Data to process START
def State.sidebandLost (s : State) (p : Port) : State :=
  if !s.on (Pg.trk p) TRK.PORT_STAT_sb_up then s
  else
    let s := s.setTrk p TRK.PORT_STAT_sb_up 0
    let s := (s.setTrk p TRK.SB_STAT_up 0).setTrk p TRK.SB_STAT_partner_seen 0
    let s := s.setTrunk p { s.trunk p with inbandDue := true }
    s.raise (Pg.trk p) TRK.ev_sb_err

def execSidebandLost (p : Port) (s : State) : Host.Outcome State Fault Refusal := s.run (fun s => s.sidebandLost p)

/-! ### Negotiation and training (R39, R40, R42) -/

/-- Step 4 of R39 by signal-detect, or by a valid sideband frame. -/
def State.negotiate (s : State) (p : Port) (sb : Bool) : State :=
  if s.mayNegotiate p then
    let s := if sb then s.setTrunk p { s.trunk p with sbSeen := true } else s
    s.enterNegotiate p
  else s

def execEnterNegotiate (p : Port) (sb : Bool) (s : State) : Host.Outcome State Fault Refusal := s.run (fun s => s.negotiate p sb)

def execInbandNegotiate (p : Port) (s : State) : Host.Outcome State Fault Refusal :=
  s.run (fun s =>
    if s.pst p = stNegotiate && !(s.trunk p).failWait && !(s.trunk p).p1Try && (s.trunk p).training = 0 &&
        (!(s.trunk p).sbSeen || !s.sideband p) then s.goInband p else s)

/-- A training frame of the partner in NEGOTIATE (R39 step 5a): the port joins the in-band path, records the page, and takes up a selection carried with it. -/
def State.trainingFrame (s : State) (p : Port) (page ack : List Byte) : State :=
  if s.pst p != stNegotiate || (s.trunk p).failWait then s
  else
    let s := if s.on (Pg.trk p) TRK.PORT_STAT_inband then s else s.goInband p
    if s.pst p != stNegotiate || (s.trunk p).failWait || (s.trunk p).p1Try then s
    else
      let s := s.pageRx p (pageOf page)
      if ack.isEmpty then s else s.ackRx p (ackOf ack)

def execTrainingFrameRx (p : Port) (page ack : List Byte) (s : State) : Host.Outcome State Fault Refusal := s.run (fun s => s.trainingFrame p page ack)

def State.trainingConverged (s : State) (p : Port) : State :=
  if s.pst p = stTrain && !(s.trunk p).p1Try then s.enterAlign p
  else if s.pst p = stNegotiate && s.on (Pg.trk p) TRK.PORT_STAT_inband && (s.trunk p).training != 0 && !(s.trunk p).p1Try then
    s.setTrunk p { s.trunk p with trained := (s.trunk p).training }
  else s

def execTrainingConverged (p : Port) (s : State) : Host.Outcome State Fault Refusal := s.run (fun s => s.trainingConverged p)

/-- Training, ALIGN or the P1 attempt ran out of time (R39 steps 9a to 9c, R42). -/
def State.trainingTimeout (s : State) (p : Port) : State :=
  let t := s.trunk p
  if s.pst p = stTrain || s.pst p = stAlign then
    match t.sel with
    | some g =>
      if !s.on (Pg.trk p) TRK.PORT_STAT_fast then s.modeFailed p g.mode
      else
        let s := s.setTrk p TRK.PORT_STAT_fast 0
        if g.mode = mdP1 then s.p1Start p else s.enterTrain p g
    | none => s.modeFailed p t.training
  else if s.pst p = stNegotiate && t.p1Try then s.trainFail p
  else if s.pst p = stNegotiate && s.on (Pg.trk p) TRK.PORT_STAT_inband && t.training != 0 && t.trained = 0 then
    (((s.markFailed p t.training).setTrunk p { t with training := 0 }).pageStep p).goInband p
  else s

def execTrainingTimeout (p : Port) (s : State) : Host.Outcome State Fault Refusal := s.run (fun s => s.trainingTimeout p)

def execTrainFailRetry (p : Port) (s : State) : Host.Outcome State Fault Refusal :=
  s.run (fun s => if s.pst p = stNegotiate && (s.trunk p).failWait then s.enterNegotiate p else s)

def execP1Attempt (p : Port) (s : State) : Host.Outcome State Fault Refusal :=
  s.run (fun s => if s.pst p = stNegotiate && !(s.trunk p).failWait && !(s.trunk p).p1Try && s.noMode p then s.p1Start p else s)

/-- Forerunner alignment within 50 ms (R39 step 9b); the identify exchange tells whether the partner is a P1200 (R114). -/
def State.p1Aligned (s : State) (p : Port) (is : Bool) (serial beyond : Nat) : State :=
  if (s.pst p = stNegotiate || s.pst p = stTrain) && (s.trunk p).p1Try then
    let s := s.setTrunk p { s.trunk p with isP1200 := is, serial := serial, beyond := beyond, sel := some ⟨mdP1, 1, 1⟩ }
    let s := if is then s.raise Pg.chn CHN.ev_p1200_seen else s
    s.linkUp p ⟨mdP1, 1, 1⟩
  else s

def execP1Aligned (p : Port) (is : Bool) (serial beyond : Nat) (s : State) : Host.Outcome State Fault Refusal :=
  s.run (fun s => s.p1Aligned p is serial beyond)

def execLinkUp (p : Port) (s : State) : Host.Outcome State Fault Refusal :=
  s.run (fun s => match (s.trunk p).sel with
    | some g => if s.pst p = stAlign then s.linkUp p g else s
    | none => s)

/-! ### Equalisation (R43–R45) -/

def execEqSetpointWrite (p : Port) (off v : Nat) (s : State) : Host.Outcome State Fault Refusal := s.run (fun s => s.eqSetpoint p off v)

def execEqEnvelopeWrite (p : Port) (off v : Nat) (s : State) : Host.Outcome State Fault Refusal := s.run (fun s => s.eqEnvelope p off v)

/-- A partner's FFE request (R43, R45): in TRAIN and RECOVER only; beyond FFE_ENV the answer is "at limit" (1). -/
def State.ffeRequest (s : State) (p : Port) (lane pre post : Nat) : State :=
  if !(s.pst p = stTrain || s.pst p = stRecover) then s
  else
    let limit := s.trkF p TRK.FFE_ENV_pre_max < pre ∨ s.trkF p TRK.FFE_ENV_post_max < post
    let s := if s.on (Pg.trk p) (ffeHold lane) then s else s.ffeSet p lane pre post
    let s := if limit then s.eqPin p (ffePin lane) else s
    s.emit (.training p 6 [BitVec.ofNat 8 lane, if limit then 1 else 0])

def execFfeRequestRx (p : Port) (lane : Fin 2) (pre post : Nat) (s : State) : Host.Outcome State Fault Refusal :=
  s.run (fun s => s.ffeRequest p lane.val pre post)
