-- ==== Sys2Proof/Machine/Vhg.lean ====
section
/-!
DEFINITION. Sys2Proof/Machine/Vhg.lean: the VHG commands of a head (R216–R218, R223–R229): creating, filling, draining, freezing, saving, restoring and destroying a VHC.
-/
namespace Sys2Proof.Machine

open Sys2Proof

/-! ### Results and states (R216, R217, R232) -/

def vhOk : Nat := 0x00
def vhBusy : Nat := 0x01
def vhBadOp : Nat := 0x02
def vhState : Nat := 0x03
def vhNoVf : Nat := 0x04
def vhNoFunc : Nat := 0x05
def vhOwned : Nat := 0x06
def vhNoTunnel : Nat := 0x07
def vhQuota : Nat := 0x08
def vhVectors : Nat := 0x09
def vhImgSize : Nat := 0x0A
def vhImgCheck : Nat := 0x0B
def vhImgProfile : Nat := 0x0C
def vhHubMissing : Nat := 0x0D
def vhDmaErr : Nat := 0x0E
def vhDrainTmo : Nat := 0x0F

/-- A command completes: its result, cmd_done or refused (R217). -/
def State.vhgEnd (s : State) (code : Nat) : State :=
  ((s.wr Pg.vhg VHG.VHG_STAT_busy 0).wr Pg.vhg VHG.VHG_STAT_result code).raise Pg.vhg (if code = 0 then VHG.ev_cmd_done else VHG.ev_refused)

/-- SAVE or RESTORE ends without success (R232 img_err). -/
def State.imgFail (s : State) (code : Nat) : State := (s.vhgEnd code).raise Pg.vhg VHG.ev_img_err

def State.setVst (s : State) (v st : Nat) : State := s.wr (Pg.vhc v) VHC.VHC_STAT_state st

/-- The VHC takes a generation. -/
def State.setVgen (s : State) (v g : Nat) : State :=
  if s.vGen v = g % 256 then s else (s.wr (Pg.vhc v) VHC.VHC_STAT_gen (g % 256)).raise (Pg.vhc v) VHC.ev_gen_changed

/-- VHG_ARGn. -/
def State.vhArg (s : State) (i : Nat) : Nat := s.rd Pg.vhg (VHG.VHG_ARG_arg i)

/-- The words of a directory entry are written. -/
def State.putDir (s : State) (v f : Nat) (w : List Nat) : State :=
  let p := Pg.vhc v
  (((s.wr p (VHC.DIR_CFG_cfg f) (w.getD 0 0)).wr p (VHC.DIR_TUN_tun f) (w.getD 1 0)).wr p (VHC.DIR_AUX_aux f) (w.getD 2 0)).wr p (VHC.DIR_APER_aper f) (w.getD 3 0)

/-- What a command does with the VHC. -/
def State.setJob (s : State) (v job fn : Nat) : State := s.setVhcCtx v { s.vhcCtx v with job := job, jobFn := fn }

/-- The head-side part of a function ends: bindings, queue sets. -/
def State.dropFn (s : State) (v f : Nat) : State :=
  let k := dirKind (s.dirCfg v f)
  if k = 4 then s.unbindFn v f else if k = 2 then s.resetNic v f else s

/-- The head-side part of a function starts from reset. -/
def State.freshFn (s : State) (v f : Nat) : State :=
  let k := dirKind (s.dirCfg v f)
  if k = 4 then s.resetPresent v f else if k = 2 then s.resetNic v f else s

/-- A command is written to VHG_CMD (R217): BUSY while one runs, STATE where it is not allowed. -/
def State.vhgCmd (s : State) (op w : Nat) (ok : Nat → Bool) (f : State → Nat → State) : State :=
  if s.mode != .head then s
  else
    let p := Pg.vhg
    let v := bitsOf w 21 16
    let s := (((s.wr p VHG.VHG_CMD_op op).wr p VHG.VHG_CMD_vhc v).wr p VHG.VHG_CMD_func (bitsOf w 11 8)).wr p VHG.VHG_CMD_ctx_load (bitOf w 1)
    let s := s.wr p VHG.VHG_CMD_snapshot (bitOf w 0)
    if bitOf w 31 = 0 then s
    else if s.on p VHG.VHG_STAT_busy then (s.wr p VHG.VHG_STAT_result vhBusy).raise p VHG.ev_refused
    else
      let s := s.wr p VHG.VHG_STAT_vhc v
      if !ok (s.vState v) then s.vhgEnd vhState else f (s.wr p VHG.VHG_STAT_busy 1) v

/-! ### CREATE (R217, R223) -/

def State.vhcCreate (s : State) (w numVfs : Nat) : State :=
  ({ s with vhg := { s.vhg with numVfs := numVfs } } : State).vhgCmd 1 w (fun st => st = vFree) (fun s v =>
    let q := s.vhArg 0 % 8192
    if s.vhg.numVfs < v + 1 then s.vhgEnd vhNoVf
    else if 4096 < s.quotaSum v + q then s.vhgEnd vhQuota
    else
      let s := s.setQuota v q
      let s := s.each (List.range 16) (fun s f => s.putDir v f [])
      let x := s.vhcCtx v
      let s := s.setVhcCtx v { pba := [], unmasked := x.unmasked, msix := x.msix }
      ((s.setVgen v (s.vGen v + 1)).setVst v Machine.vActive).vhgEnd vhOk)

def execVhcCreate (w numVfs : Nat) (s : State) : Host.Outcome State Fault Refusal := s.run (fun s => s.vhcCreate w numVfs)

/-! ### ADD_FUNC (R213, R218) -/

/-- The aperture code of a kind (R213). -/
def kindAper (kind : Nat) : Nat := if kind = 1 then 6 else if kind = 2 then 4 else if kind = 3 then 10 else if kind = 4 then 4 else if kind = 5 then 9 else 10

/-- A routing word (R150). -/
def routeWord (cls shub sport dhub dport vhc dbay : Nat) : Nat :=
  2 ^ 31 + cls * 2 ^ 29 + shub * 2 ^ 22 + sport * 2 ^ 18 + dhub * 2 ^ 12 + dport * 2 ^ 8 + vhc * 4 + dbay

/-- A hub that a function may name: in the chain's directory, with the bay (R218); bays 2 and 3 of a P4808 are absent (R2). -/
def State.noFunc (s : State) (ch hub kind unit : Nat) : Bool :=
  let bay := 1 ≤ kind && kind ≤ 4
  kind = 0 || kind = 7 || (kind = 3 && hub = 0) || (bay && 3 < unit) ||
    (if hub = 0 then bay && s.fused unit
     else match Tab.find hub (s.headChain ch).dir with
      | some e => !e.valid || isP12 e || (bay && e.ident / 2 ^ 24 = 2 && 2 ≤ unit)
      | none => true)

/-- The tunnels of a function of VHC `v` (R213): routing word, TUN_W2, TUN_W3, whether the parameters apply, and whether it is an aux tunnel toward the function (1), back (2), or of the T pair (0). -/
def State.fnTunnels (s : State) (v w : Nat) : List (Nat × Nat × Nat × Nat) :=
  let ch := dirChain w
  let hub := dirHub w
  let kind := dirKind w
  let unit := dirUnit w
  let port := kindPort kind unit
  let dbay := if kind = 4 then unit else 0
  let pair := [(routeWord clsT 0 8 hub port v dbay, 0, 0, 0), (routeWord clsT hub port 0 8 v dbay, 0, 0, 0)]
  let ph := ch * 2 ^ 23
  let dn := bitsOf (s.vhArg 1) 28 16
  let up := bitsOf (s.vhArg 1) 12 0
  let pw := bitsOf (s.vhArg 3) 31 24 * 2 ^ 24 + ph
  let ew := bitsOf (s.vhArg 3) 23 16 * 2 ^ 24 + ph
  let env := bitsOf (s.vhArg 2) 28 16 * 2 ^ 16 + bitsOf (s.vhArg 2) 12 0
  pair ++
    (if kind = 1 then (if dn != 0 && up != 0 then [(routeWord clsG 0 8 hub port v 0, dn * 2 ^ 16, pw, 1), (routeWord clsG hub port 0 8 v 0, up * 2 ^ 16, pw, 2)] else [])
     else if kind = 2 then [(routeWord clsE 0 8 hub port v 0, env, ew, 1), (routeWord clsE hub port 0 8 v 0, env, ew, 2)]
     else if kind = 4 then [(routeWord clsG 0 5 hub 5 v unit, dn * 2 ^ 16, pw, 1)]
     else [])
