/-- R310–R320, R329. -/
def Obligations.EthernetAndNics : Prop :=
  ∀ (s : State), s.life = .running →
    (∀ n : Bay,
      let p := Pg.eth n.val
      let x := s.eth1 n.val
      ((s.ethRuns n.val = false ∨ s.on p ETH.MAC_STAT_link = false) → ∀ l fcs nic, exec (.ethRxFrame n l fcs nic) s = .next (s.after s)) ∧
      (s.ethRuns n.val = true → s.on p ETH.MAC_STAT_link = true → ∀ l nic,
        (32768 < s.fifoFill n.val + l.length → ∀ fcs, ∃ u, exec (.ethRxFrame n l fcs nic) s = .next (s.after u) ∧ s.counted u p ETH.ETH_CNT1_rx_ovf ∧ u.raised p ETH.ev_rx_ovf ∧ u.outbox = s.outbox) ∧
        (s.fifoFill n.val + l.length ≤ 32768 → ∃ u, exec (.ethRxFrame n l false nic) s = .next (s.after u) ∧ s.counted u p ETH.ETH_CNT0_rx_fcs ∧ u.outbox = s.outbox) ∧
        (s.fifoFill n.val + l.length ≤ 32768 → 60 ≤ l.length → l.length + 4 ≤ s.ethMax n.val →
          (isPause l = true → s.on p ETH.MAC_CFG_pause_rx = true → be16 l 16 ≠ 0 → ∃ u, exec (.ethRxFrame n l true nic) s = .next (s.after u) ∧ (u.eth1 n.val).paused = true ∧ u.raised p ETH.ev_pause_rx) ∧
          (isPause l = false → s.ethAccepts n.val l = false → ∃ u, exec (.ethRxFrame n l true nic) s = .next (s.after u) ∧ s.counted u p ETH.ETH_CNT0_rx_filt ∧ u.outbox = s.outbox) ∧
          (∀ t h, isPause l = false → s.ethAccepts n.val l = true → s.hairpin n.val l = none → s.nicUp n.val = some (t, h) → s.fnRuns n.val t = true → frameTci l = none → s.ethStamps n.val l = false → ∃ y : State,
            exec (.ethRxFrame n l true nic) s = .next (s.after ((y.ethSource n.val t h (frameHead l.length 0 (nic % 4) 0 0 0 ++ l)).pauseCheck n.val)) ∧ s.counted y p ETH.RX_FRAMES_rx_frames ∧ y.outbox = s.outbox))) ∧
      ((s.ethRuns n.val = false ∨ x.xoff = false ∨ s.on p ETH.MAC_CFG_pause_tx = false) → exec (.pauseRepeat n) s = .next (s.after s)) ∧
      (s.ethRuns n.val = true → x.xoff = true → s.on p ETH.MAC_CFG_pause_tx = true → s.ethXoff n.val < s.fifoFill n.val → exec (.pauseRepeat n) s = .next (s.after (s.emit (.bay n.val "pause" [0xFFFF])))) ∧
      (s.bayOn n.val = false → ∀ good c, exec (.ethTxFrame n good c) s = .next (s.after s)) ∧
      (s.bayOn n.val = true → ∀ good c,
        (x.paused = true → exec (.ethTxFrame n good c) s = .next (s.after (s.setEth n.val { x with hold := x.hold ++ [(good, c)] }))) ∧
        (x.paused = false → byteAt c.payload 2 = 0 →
          let l := (c.payload.drop 16).take (numAt c.payload 0 2)
          let w := l ++ List.replicate (60 - l.length) 0
          (s.on p ETH.MAC_STAT_link = false → ∃ u, exec (.ethTxFrame n good c) s = .next (s.after u) ∧ s.counted u p ETH.ETH_CNT1_tx_nolink ∧ u.outbox = s.outbox) ∧
          (s.on p ETH.MAC_STAT_link = true → s.ethMax n.val < w.length + 4 → ∃ u, exec (.ethTxFrame n good c) s = .next (s.after u) ∧ s.counted u p ETH.ETH_CNT2_tx_long ∧ u.outbox = s.outbox) ∧
          (s.on p ETH.MAC_STAT_link = true → w.length + 4 ≤ s.ethMax n.val → ∃ u, exec (.ethTxFrame n good c) s = .next (s.after u) ∧ s.counted u p ETH.TX_FRAMES_tx_frames ∧ u.outbox = s.outbox ++ [.frame n.val w good]))) ∧
      (x.paused = false → exec (.pauseTimerExpiry n) s = .next (s.after s)) ∧
      (x.paused = true → ∃ y : State, exec (.pauseTimerExpiry n) s = .next (s.after ((y.each x.hold (fun u h => u.ethSend n.val h.1 h.2)).pauseCheck n.val)) ∧ (y.eth1 n.val).paused = false ∧ (y.eth1 n.val).hold = [] ∧ y.regs = s.regs) ∧
      (∀ an (speed : Fin 4), ((s.ethRuns n.val = false ∨ s.on p ETH.MAC_STAT_link = true) → exec (.ethLinkUp n an speed) s = .next (s.after s)) ∧
        (s.ethRuns n.val = true → s.on p ETH.MAC_STAT_link = false → ∃ u, exec (.ethLinkUp n an speed) s = .next (s.after u) ∧ u.on p ETH.MAC_STAT_link = true ∧ u.raised p ETH.ev_link_up ∧
          u.rd p ETH.MAC_STAT_speed = (if s.rd p ETH.MAC_CFG_mode = 1 then min 2 speed.val else if s.rd p ETH.MAC_CFG_mode = 2 then 2 else 3))) ∧
      ((s.bayOn n.val = false ∨ s.on p ETH.MAC_STAT_link = false) → ∀ cut, exec (.ethLinkDown n cut) s = .next (s.after s)) ∧
      (s.bayOn n.val = true → s.on p ETH.MAC_STAT_link = true → (∃ u, exec (.ethLinkDown n none) s = .next (s.after u) ∧ u.on p ETH.MAC_STAT_link = false ∧ u.raised p ETH.ev_link_down ∧ u.outbox = s.outbox) ∧
        (∀ l, ∃ u, exec (.ethLinkDown n (some l)) s = .next (s.after u) ∧ u.on p ETH.MAC_STAT_link = false ∧ s.counted u p ETH.ETH_CNT2_tx_abort ∧ u.raised p ETH.ev_tx_abort ∧ u.outbox = s.outbox ++ [.frame n.val l false])) ∧
      (∀ w, (s.on p ETH.MDIO_STAT_busy = true → exec (.mdioCmd n w) s = .next (s.after s)) ∧
        (s.alive p = true → s.on p ETH.MDIO_STAT_busy = false → bitOf w 31 = 1 → ∃ u, exec (.mdioCmd n w) s = .next (s.after u) ∧ u.on p ETH.MDIO_STAT_busy = true ∧ u.rd p ETH.MDIO_CMD_phy = bitsOf w 25 21 ∧ u.rd p ETH.MDIO_CMD_op = bitsOf w 29 28 ∧
          u.outbox = s.outbox ++ [.bay n.val "mdio" [bitOf w 30, bitsOf w 29 28, bitsOf w 25 21, bitsOf w 20 16, bitsOf w 15 0]])) ∧
      (∀ d, (s.on p ETH.MDIO_STAT_busy = false → exec (.mdioDone n d) s = .next (s.after s)) ∧
        (s.alive p = true → s.on p ETH.MDIO_STAT_busy = true → ∃ u, exec (.mdioDone n d) s = .next (s.after u) ∧ u.on p ETH.MDIO_STAT_busy = false ∧ u.rd p ETH.MDIO_STAT_data = if 2 ≤ s.rd p ETH.MDIO_CMD_op then d % 65536 else s.rd p ETH.MDIO_STAT_data))) ∧
    (∀ (v : Vhc) (f : Fin 16) (q : Fin 4),
      let k := fnKey v.val f.val
      let p := Pg.nic k
      let n := s.txSize k q.val
      let old := s.rd p (NIC.TX_TAIL_tail q.val) % n
      (s.mode = .head → s.apertureOn v.val f.val 2 = false → (∀ tail l, exec (.nicTxTailWrite v f q tail l) s = .next (s.after (s.bump (Pg.vhc v.val) VHC.UR_CNT_ur 1))) ∧
        (∀ rx r w, exec (.nicRingCfgWrite v f rx q r w) s = .next (s.after (s.bump (Pg.vhc v.val) VHC.UR_CNT_ur 1)))) ∧
      (s.apertureOn v.val f.val 2 = true → ∀ tail l,
        (s.on p (NIC.TX_CFG_en q.val) = false → ∃ u, exec (.nicTxTailWrite v f q tail l) s = .next (s.after u) ∧ u.rd p (NIC.TX_TAIL_tail q.val) = tail % 4096 ∧ u.nic = s.nic) ∧
        (s.on p (NIC.TX_CFG_en q.val) = true → ∃ (y : State) (j : Nat), exec (.nicTxTailWrite v f q tail l) s = .next (s.after (nicServe v.val f.val j y)) ∧ y.rd p (NIC.TX_TAIL_tail q.val) = tail % 4096 ∧
          Tab.find q.val (y.nicCtx k).tx = some ((Tab.find q.val (s.nicCtx k).tx).getD [] ++ (l.take ((tail % 4096 % n + n - old) % n)).map (fun d => txDescOf d.1 d.2)) ∧
          y.outbox = s.outbox ++ (List.range ((tail % 4096 % n + n - old) % n)).map (fun i => .hostRead (v.val + 1) (s.txBase k q.val + 16 * ((old + i) % n)) 16 0))) ∧
      (s.apertureOn v.val f.val 2 = true → ∀ w,
        (s.on p (NIC.RX_CFG_en q.val) = true → exec (.nicRingCfgWrite v f true q 0 w) s = .next (s.after s)) ∧
        (s.on p (NIC.RX_CFG_en q.val) = false → (∃ u, exec (.nicRingCfgWrite v f true q 0 w) s = .next (s.after u) ∧ u.rd p (NIC.RX_BASE_LO_base_lo q.val) = bitsOf w 31 4) ∧
          (bitOf w 31 = 1 → ∃ u, exec (.nicRingCfgWrite v f true q 2 w) s = .next (s.after u) ∧ u.on p (NIC.RX_CFG_en q.val) = true ∧ u.rd p (NIC.RX_CFG_size q.val) = bitsOf w 19 16 ∧ u.rd p (NIC.RX_CFG_buf q.val) = bitsOf w 12 8 ∧ u.rd p (NIC.RX_HEAD_head q.val) = 0)) ∧
        (s.on p (NIC.TX_CFG_en q.val) = false → bitOf w 31 = 1 → ∃ u, exec (.nicRingCfgWrite v f false q 2 w) s = .next (s.after u) ∧ u.on p (NIC.TX_CFG_en q.val) = true ∧ u.rd p (NIC.TX_CFG_size q.val) = bitsOf w 19 16 ∧ u.rd p (NIC.TX_HEAD_head q.val) = 0 ∧
          Tab.find q.val (u.nicCtx k).tx = none)) ∧
      ((Tab.find (4 + q.val) (s.nicCtx k).quiet).getD 0 = 0 → exec (.rxIrqTimer v f q) s = .next (s.after s)) ∧
      (∀ m, Tab.find (4 + q.val) (s.nicCtx k).quiet = some (m + 1) → ∃ y : State, exec (.rxIrqTimer v f q) s = .next (s.after (y.fnSignal v.val f.val (s.rd p (NIC.RX_CFG_vector q.val)))) ∧ Tab.find (4 + q.val) (y.nicCtx k).quiet = none ∧ y.regs = s.regs) ∧
      (∀ w, (s.nicCtx k).wait = [w] → w.q = q.val → ∃ y : State, exec (.timestampTimeout v f q ((w.first + w.n - 1) % n)) s = .next (s.after (y.txBack v.val f.val q.val w.first w.descs none false)) ∧ (y.nicCtx k).wait = [] ∧ y.regs = s.regs) ∧
      ((s.nicCtx k).wait = [] → ∀ i, exec (.timestampTimeout v f q i) s = .next (s.after s)) ∧
      (∀ pt c, s.hears pt c = true → s.mode = .head → byteAt c.payload 0 = 0x43 → c.vhc = v.val →
        (c.gen ≠ s.vGen v.val → ∃ u, exec (.timestampEventRx pt c) s = .next (s.after u) ∧ s.counted u Pg.vhg VHG.EVD_CNT_dropped ∧ u.nic = s.nic) ∧
        (∀ w, c.gen = s.vGen v.val → s.vState v.val = Machine.vActive → s.evEntry v.val (chainOf pt) c.shub c.sport 2 = some f.val → byteAt c.payload 2 = q.val → (s.nicCtx k).wait = [w] → w.q = q.val → numAt c.payload 4 2 = (w.first + w.n - 1) % n → byteAt c.payload 6 = 1 →
          ∃ y : State, exec (.timestampEventRx pt c) s = .next (s.after (y.txBack v.val f.val q.val w.first w.descs (some (numAt c.payload 8 8)) false)) ∧ (y.nicCtx k).wait = [])) ∧
      (∀ pt c bufs, s.mode = .head → s.nicFn (chainOf pt) c.tunnel = some (v.val, f.val) → byteAt c.payload 3 = q.val →
        let l := (c.payload.drop 16).take (numAt c.payload 0 2)
        let head := s.rd p (NIC.RX_HEAD_head q.val) % s.rxSize k q.val
        (c.gen ≠ s.vGen v.val → ∀ good, exec (.nicFrameRx pt good c bufs) s = .next (s.after s)) ∧
        (c.gen = s.vGen v.val → s.vState v.val = Machine.vActive →
          (∃ u, exec (.nicFrameRx pt false c bufs) s = .next (s.after u) ∧ s.counted u p (NIC.RX_CNT_drops q.val) ∧ u.outbox = s.outbox) ∧
          (s.on p (NIC.RX_CFG_en q.val) = false → ∃ u, exec (.nicFrameRx pt true c bufs) s = .next (s.after u) ∧ s.counted u p (NIC.RX_CNT_drops q.val) ∧ u.outbox = s.outbox) ∧
          (s.on p (NIC.RX_CFG_en q.val) = true → 1 ≤ (s.rd p (NIC.RX_TAIL_tail q.val) % s.rxSize k q.val + s.rxSize k q.val - head) % s.rxSize k q.val → l.length ≤ s.rxBuf k q.val → ∃ (y : State) (d : List Byte),
            exec (.nicFrameRx pt true c bufs) s = .next (s.after (y.ringDone v.val f.val (4 + q.val))) ∧ y.rd p (NIC.RX_HEAD_head q.val) = (head + 1) % s.rxSize k q.val ∧ s.counted y p (NIC.RX_CNT_frames q.val) ∧
            y.outbox = s.outbox ++ [.hostRead (v.val + 1) (s.rxBase k q.val + 16 * (head % s.rxSize k q.val)) 16 0, .hostWrite (v.val + 1) (bufs.getD 0 0) l, .hostWrite (v.val + 1) (s.rxBase k q.val + 16 * (head % s.rxSize k q.val)) d] ∧
            (d.drop 8).take 2 = leBytes 2 l.length))))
Data to process END
Exercise brief: Beginning with the line that has "else if kind = 2 then [(routeWord" and ending with the line that has "let x := s.eth1 n.val", set down the lines above exactly and include no others.

Written answer:
     else if kind = 2 then [(routeWord clsE 0 8 hub port v 0, env, ew, 1), (routeWord clsE hub port 0 8 v 0, env, ew, 2)]
     else if kind = 4 then [(routeWord clsG 0 5 hub 5 v unit, dn * 2 ^ 16, pw, 1)]
     else [])
/-- R310–R320, R329. -/
def Obligations.EthernetAndNics : Prop :=
  ∀ (s : State), s.life = .running →
    (∀ n : Bay,
      let p := Pg.eth n.val
      let x := s.eth1 n.val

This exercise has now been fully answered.